Once they reached the floor below the library, Shaella halted the lift. She showed Pael where the books were stacked up off of the floor on a plank of wood that she had sat on a couple of stone blocks. The room stank sharply, with a mixture of scents that were foreign to the common nose. A cask of bear urine, and an open jar of pickled griffin livers were the main contributors, but a crate full of dried bat wings, and many different bags of the herbs and powders used in spell crafting, added to the fierce aroma. 

Pael ignored the stench, as he hurried to kneel on the dust caked floor before the stack of books. He ran his finger down the spines, searching the titles. More than once, he growled in frustration. Before long, he had the once neat piles scattered across the floor, and had created a new stack. Flipping through the pages of these with a feverish intensity, he ended up discarding all but two of them into the disarray.

The two that he kept, he sat on a shelf, next to a jar full of grayish, yellow liquid, labeled
Plague Pus
. In the jar next to it, a fat black spider with a bright yellow star-like design on its back, floated in clear liquid. Shaella studied it all as she waited on him. The shape of the spider’s mark was like three double jagged lightning bolts, all crossing in the middle. Shaella and Cole had been trying to decide what symbol she would use on her banner, and now the choice had been made. Cole’s dragon design was fierce and impressive, but this was not the dragon’s kingdom, nor was it Cole’s. Shaella would have the lightning star.

“What kind of spider is this?” she asked her father.

Pael was making a halfhearted effort to restack the texts he’d strewn about, but he stopped long enough to look and see what she was referring to. 

“One you don’t ever want to get bitten by,” he said, as he went back to what he was doing. “It’s called Arachnid Voltonimous, common name, the Luminous Weaver, or just the plain ol’ Shock Spider. Its web glows a soft, yellowish color at night, and with a single bite, it can kill an animal as big as an opossum, or lemur, with a shock of lightning-like intensity.

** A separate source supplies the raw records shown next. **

/-- An impossible calibration raises `CAL_FAIL`, and `SPLICE_FAIL` after a failed window (R68, R69). -/
theorem raiseImpossible_spec {r : Relief} {s : State} (hs : sparseWf (0 : Word) s.regs = true) :
    Raised F.CNV_CAUSE_CAL_FAIL s (raiseImpossible r s) ∧ (r.failed ≠ 0 → Raised F.CNV_CAUSE_SPLICE_FAIL s (raiseImpossible r s)) ∧
      Touches failFlds s.regs (raiseImpossible r s).regs ∧ beyondLog (raiseImpossible r s) = beyondLog s ∧
      (raiseImpossible r s).tamp = s.tamp := by
  have hsplice : Touches failFlds s.regs (raiseIf (decide (r.failed ≠ 0)) F.CNV_CAUSE_SPLICE_FAIL s).regs :=
    Touches.raiseIf (.refl hs) (by decide) (by decide) rfl rfl
  refine ⟨hsplice.raised rfl rfl (by decide) (by decide) (by decide), fun hf => ?_, hsplice.raise (by decide) (by decide) rfl rfl, ?_, ?_⟩
  · have hraise : raiseIf (decide (r.failed ≠ 0)) F.CNV_CAUSE_SPLICE_FAIL s = raise F.CNV_CAUSE_SPLICE_FAIL s := if_pos (decide_eq_true hf)
    have hr : Raised F.CNV_CAUSE_SPLICE_FAIL s (raiseIf (decide (r.failed ≠ 0)) F.CNV_CAUSE_SPLICE_FAIL s) := by
      rw [hraise]
      exact raised_raise hs rfl rfl (by decide) (by decide) rfl
    exact hr.raise hsplice.wf rfl rfl rfl rfl
  · rw [raiseImpossible, beyondLog_raise, raiseIf]
    split
    · exact beyondLog_raise _ _
    · rfl
  · rw [raiseImpossible, raise_tamp, raiseIf_tamp]

/-! The commands -/

/-- The fields in which an impossible calibration of slice `sl` shows, beside those of its counter. -/
def impossibleFlds (sl : Nat) : List Fld := F.CNV_STATUS_ROT_STATE :: slotFlds sl ++ failFlds

/-- The state in which an impossible calibration is counted against the slice. -/
def impossible (r : Relief) (s : State) : State :=
  raiseImpossible r (putAll (impossibleShown r) (noteImpossible r (endCalibration s)))

/-- An impossible calibration before it is counted: the slice waits, not ready, and the causes are raised (R69). -/
theorem impossible_spec {r : Relief} {s : State} (hs : sparseWf (0 : Word) s.regs = true) (hr : r.old < 10) :
    get (F.CNV_SLICE_CFG_ROLE r.old) (impossible r s) = 1 ∧ get (F.CNV_SLICE_CFG_READY r.old) (impossible r s) = 0 ∧
      get F.CNV_SPLICE_RES_RESULT (impossible r s) =
        (if r.alone then get F.CNV_SPLICE_RES_RESULT s else b2n (decide (r.failed ≠ 0))) ∧
      Raised F.CNV_CAUSE_CAL_FAIL s (impossible r s) ∧ (r.failed ≠ 0 → Raised F.CNV_CAUSE_SPLICE_FAIL s (impossible r s)) ∧
      Touches (impossibleFlds r.old) s.regs (impossible r s).regs ∧
      beyondLog (impossible r s) = beyondLog (noteImpossible r (endCalibration s)) ∧ (impossible r s).tamp = s.tamp := by
  have hend := touches_endCalibration hs
  obtain ⟨hrole, hready, hresult, hslot⟩ := impossibleShown_spec (s := noteImpossible r (endCalibration s)) hend.wf hr
  obtain ⟨hcal, hsplice, hfail, hrest, htamp⟩ := raiseImpossible_spec (r := r) hslot.wf
  have hcfg : ∀ n < 10, ∀ f ∈ failFlds, f.apart (F.CNV_SLICE_CFG_ROLE n) = true ∧ f.apart (F.CNV_SLICE_CFG_READY n) = true := by decide
  have hbefore : Touches (F.CNV_STATUS_ROT_STATE :: slotFlds r.old) s.regs
      (putAll (impossibleShown r) (noteImpossible r (endCalibration s))).regs :=
    (hend.mono (by simp)).trans (hslot.mono (List.subset_cons_self _ _))
  have henable : ∀ n < 10, ∀ f ∈ F.CNV_STATUS_ROT_STATE :: slotFlds n, f.addr ≠ R.CNV_CAUSE_EN := by decide
  refine ⟨(hfail.get fun f hf => (hcfg _ hr f hf).1).trans hrole, (hfail.get fun f hf => (hcfg _ hr f hf).2).trans hready, ?_,
    hcal.rebase hbefore (henable _ hr), fun hf => (hsplice hf).rebase hbefore (henable _ hr), ?_, hrest.trans (beyondLog_putAll _ _), ?_⟩
  · refine (hfail.get (by decide)).trans (hresult.trans ?_)
    rw [← hend.get (g := F.CNV_SPLICE_RES_RESULT) (by decide)]
    rfl
  · exact (hbefore.mono (List.subset_append_left _ _)).trans (hfail.mono (List.subset_append_right _ _))
  · rw [impossible, htamp, putAll_eq]
    exact (congrArg State.tamp (endCalibration_eq s) :)

/-- A slice's registers but its count share no bit with what an occurrence touches. -/
theorem countedFlds_apart_slice : ∀ n < 10, ∀ f ∈ countedFlds n, ∀ g ∈ [F.CNV_SLICE_CFG_ROLE n, F.CNV_SLICE_CFG_READY n,
    F.CNV_SPLICE_RES_RESULT, F.CNV_CAUSE_CAL_FAIL, F.CNV_CAUSE_SPLICE_FAIL], f.apart g = true := by decide

/-- The fields of an impossible calibration lie outside the fault counters' block. -/
theorem blockOf_impossibleFlds : ∀ n < 10, ∀ f ∈ impossibleFlds n, blockOf f.addr ≠ 5 := by decide

/-- SLICE_CALIBRATION ends the calibration with what was measured (R68). -/
theorem exec_sliceCalibration {s : State} {gain delay : Int} {r : Relief} (hd : domOn 1 s = true) (hr : s.conv.calOf = some r)
    (hst : s.conv.calStep = 2) : exec (.sliceCalibration gain delay) s = .next (calibrated r (gain, s.conv.calOffset, delay) s) := by
  have hexec : execSliceCalibration gain delay s =
      onlyIf (s.conv.calStep == 2 && domOn 1 s) (calibrated r (gain, s.conv.calOffset, delay)) s := by
    rw [execSliceCalibration, hr]
  exact hexec.trans (onlyIf_of_true (by simp [hst, hd]) _ s)

/-- SLICE_CALIBRATION of a slice on its own stores what lies in the trim range and makes the slice a ready spare (R69, R73). -/
theorem exec_sliceCalibration_stores {s : State} {gain delay : Int} {r : Relief} (hs : sparseWf (0 : Word) s.regs = true)
    (hd : domOn 1 s = true) (hr : s.conv.calOf = some r) (hst : s.conv.calStep = 2) (hal : r.alone = true) (hold : r.old < 10)
    (hdef : s.conv.deferred = false) (hag : s.conv.again = none) (hg : -32767 ≤ gain ∧ gain ≤ 32767)
    (ho : -32767 ≤ s.conv.calOffset ∧ s.conv.calOffset ≤ 32767) (hdel : -2047 ≤ delay ∧ delay ≤ 2047) :
    ∃ t, exec (.sliceCalibration gain delay) s = .next t ∧ t.conv.calOf = none ∧ getS (F.CNV_SLICE_CAL_GAIN r.old) t = gain ∧
      getS (F.CNV_SLICE_CAL_OFFSET r.old) t = s.conv.calOffset ∧ getS (F.CNV_SLICE_CFG_DELAY r.old) t = delay ∧
      get (F.CNV_SLICE_CFG_ROLE r.old) t = 1 ∧ get (F.CNV_SLICE_CFG_READY r.old) t = 1 ∧
      get F.CNV_SPLICE_RES_RESULT t = get F.CNV_SPLICE_RES_RESULT s ∧
      t.cis.b1.keep = writeCopy s.cis.b1.keep { keepRec s with
        slices := upd (keepRec s).slices r.old fun _ => (gain, s.conv.calOffset, delay) } ∧ t.tamp = s.tamp := by
  have hend := touches_endCalibration hs
  have hendeq := endCalibration_eq s
  have hexec := (exec_sliceCalibration (gain := gain) (delay := delay) hd hr hst).trans (congrArg Host.Outcome.next
    (calibrated_in_trim (c := (gain, s.conv.calOffset, delay)) hal (by simp [inTrim, hg]) (by simp [inTrim, ho])))
  obtain ⟨hgain, hoffset, hdelay, hkeep, hstore, hcis⟩ :=
    storeCoefs_spec (c := (gain, s.conv.calOffset, delay)) hend.wf hold hg ho hdel
  have hconv : (storeCoefs r.old (gain, s.conv.calOffset, delay) (endCalibration s)).conv =
      { s.conv with calOf := none, calStep := 0 } :=
    (congrArg State.conv hcis :).trans (congrArg State.conv hendeq :)
  obtain ⟨hrole, hready, hmark, hrest⟩ := markReady_spec (sl := r.old) hstore.wf (by rw [hconv]; exact hdef) (by rw [hconv]; exact hag)
  have hslice : ∀ n < 10, ∀ f ∈ [F.CNV_SLICE_CFG_READY n, F.CNV_SLICE_CFG_ROLE n] ++ spareFlds,
      ∀ g ∈ [F.CNV_SLICE_CAL_GAIN n, F.CNV_SLICE_CAL_OFFSET n, F.CNV_SLICE_CFG_DELAY n, F.CNV_SPLICE_RES_RESULT],
      f.apart g = true := by decide
  have hcoef : ∀ n < 10, ∀ f ∈ coefFlds n ++ [F.CIS_STATUS_DIRTY], f.apart F.CNV_SPLICE_RES_RESULT = true := by decide
  refine ⟨_, hexec, ?_, ?_, ?_, ?_, hrole, hready, ?_, ?_, ?_⟩
  · exact (congrArg (fun u : State => u.conv.calOf) hrest :).trans (congrArg ConvSt.calOf hconv)
  · rw [getS, hmark.get fun f hf => hslice _ hold f hf _ (by simp)]
    exact hgain
  · rw [getS, hmark.get fun f hf => hslice _ hold f hf _ (by simp)]
    exact hoffset
  · rw [getS, hmark.get fun f hf => hslice _ hold f hf _ (by simp)]
    exact hdelay
  · rw [hmark.get fun f hf => hslice _ hold f hf _ (by simp), hstore.get (hcoef _ hold), hend.get (by decide)]
  · have hrec : (endCalibration s).cis.b1.keep = s.cis.b1.keep ∧ keepRec (endCalibration s) = keepRec s := by
      rw [hendeq]
      exact ⟨rfl, rfl⟩
    have hcis' := (congrArg (fun u : State => u.cis.b1.keep) hrest :).trans hkeep
    rwa [hrec.1, hrec.2] at hcis'
  · exact (congrArg State.tamp hrest :).trans ((congrArg State.tamp hcis :).trans (congrArg State.tamp hendeq :))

The shock is not quite powerful enough to kill an average human, but its venom is acidic, and painfully lethal. The venom is excellent for etching, and enchanting steel with a rune or a symbol.”

Her eyes drifted to the cover of the book Pael had left exposed. It had the letter
P
scribed ornately upon its leather-bound face, four times. She had to peer in closer, to see the smaller script between the letters. “Plants and Potions for Poison and Preservation” the book was titled. 

A brief tremor of paranoia passed through her, only subsiding after she convinced herself that her father had no reason to kill her, and that if he did, he didn’t need poison to get it done. Neither Cole, nor Flick, who would each die for her in any other situation, would do anything to thwart Pael. They both emulated him in every way that they could. If Pael wanted to kill her, all he had to do was kill her, or possibly order one of them to do it for him. She shook her head, and cursed herself a fool for being so stupidly suspicious.